Страница 2 из 9
Особенно важно, что публикациям текстов сопутствует культурологический анализ, попытки понять авторов и тип их культурного участия на фоне эпохи, корни их поэтики, особенности поэтических сред, к которым те принадлежали. Такой комментарий достался, к сожалению, не каждому поэту, но так пишут Александр Марков об Александре Егорове, Елена Семёнова о Кате Яровой, Светлана Михеева о Янке Дягилевой, Георгий Квантришвили о Виталии Владимирове и Александре Пурыгине, Андрей Козырев об Андрее Чертове, Елена Пестерева о Гоше Буренине.

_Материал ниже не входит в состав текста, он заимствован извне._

-- ==== Sys2Proof/Machine/DeviceChannel.lean ====
section
/-! DEFINITION. The Device Channel family: OPEN, CLOSE, RDBLK (41_device_channel) and READ10, the command that stands
on the device port. -/

namespace Sys2Proof.Machine

/-- OPEN (41_device_channel R145 to R147). -/
def execOpen (path : Path) (s : State) : Result :=
  if s.chOpen then .next (s.raise .openFailed) else .next ((s.sendOpen path).awaitOpen path)

/-- CLOSE (41_device_channel R150 to R152). -/
def execClose (s : State) : Result :=
  if !s.chOpen then .next (s.raise .closed) else .next ({ s.sendClose with chOpen := false }.succeed [])

/-- RDBLK (41_device_channel R155 to R158). -/
def execRdblk (lba count : Offset) (flag : Byte) (s : State) : Result :=
  if !commandInRange lba count then .next (s.raise .boundsError)
  else if !s.chOpen then .next (s.raise .closed)
  else
    let cdb := encodeCommand s.cfg.opc (lba.setWidth 32) (count.setWidth 16) flag
    .next ((s.sendCommand cdb (count.toNat * s.cfg.bs) .blocks).awaitBlocks count.toNat)

/-- READ10 (30_encoding R91, R92): the command that stands on the device port completes, as far as the environment
answers: it ends the RDBLK that sent it (41_device_channel R154 to R156) or takes the extension on (42_block_buffer
R188 to R190). For a command that does not stand there the model stops (log 8, log 9). -/
def execRead10 (flag : Byte) (lba : Lba) (count : Count) (s : State) : Result :=
  match s.phase with
  | .run (.reading cdb k) =>
    if cdb = encodeCommand s.cfg.opc lba count flag then
      match k with
      | .blocks => .next (s.awaitBlocks count.toNat)
      | .extension e => State.awaitExtension s.cmdAnswers e s
    else .fault .noCommandOutstanding
  | _ => .fault .noCommandOutstanding

end Sys2Proof.Machine
end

Читателям не сможет не броситься в глаза характерное для времени, для его воздуха, лишь отчасти парадоксальное соединение новизны и катастрофизма – частью боровшихся друг с другом, частью подпитывавших и стимулировавших друг друга. Активная поэтическая работа практически всех авторов антологии пришлась на время активной и нередко травматичной смены ценностей, ориентиров, моделей поведения. Все они, при многочисленных своих различиях, – люди большого водораздела.
Таков и тихий лирик, говоривший сам с собой на материале повседневности (в 1990-х, но помимо всякой истории – в некотором «всегда»), – Михаил Дыхне. Таков и совершенно внеисторический – даже вневозрастный, тихо и просто говорящий (вплоть до 1990-х) о сакральных основах жизни Олег Чертов, стихи которого – почти (иногда и не почти) молитвы. Время у него одно: метафизическое, апокалиптическое. Он постоянно живёт в предчувствии конца света и даже чуть ли не в начале этого конца и говорит почти исключительно об этом.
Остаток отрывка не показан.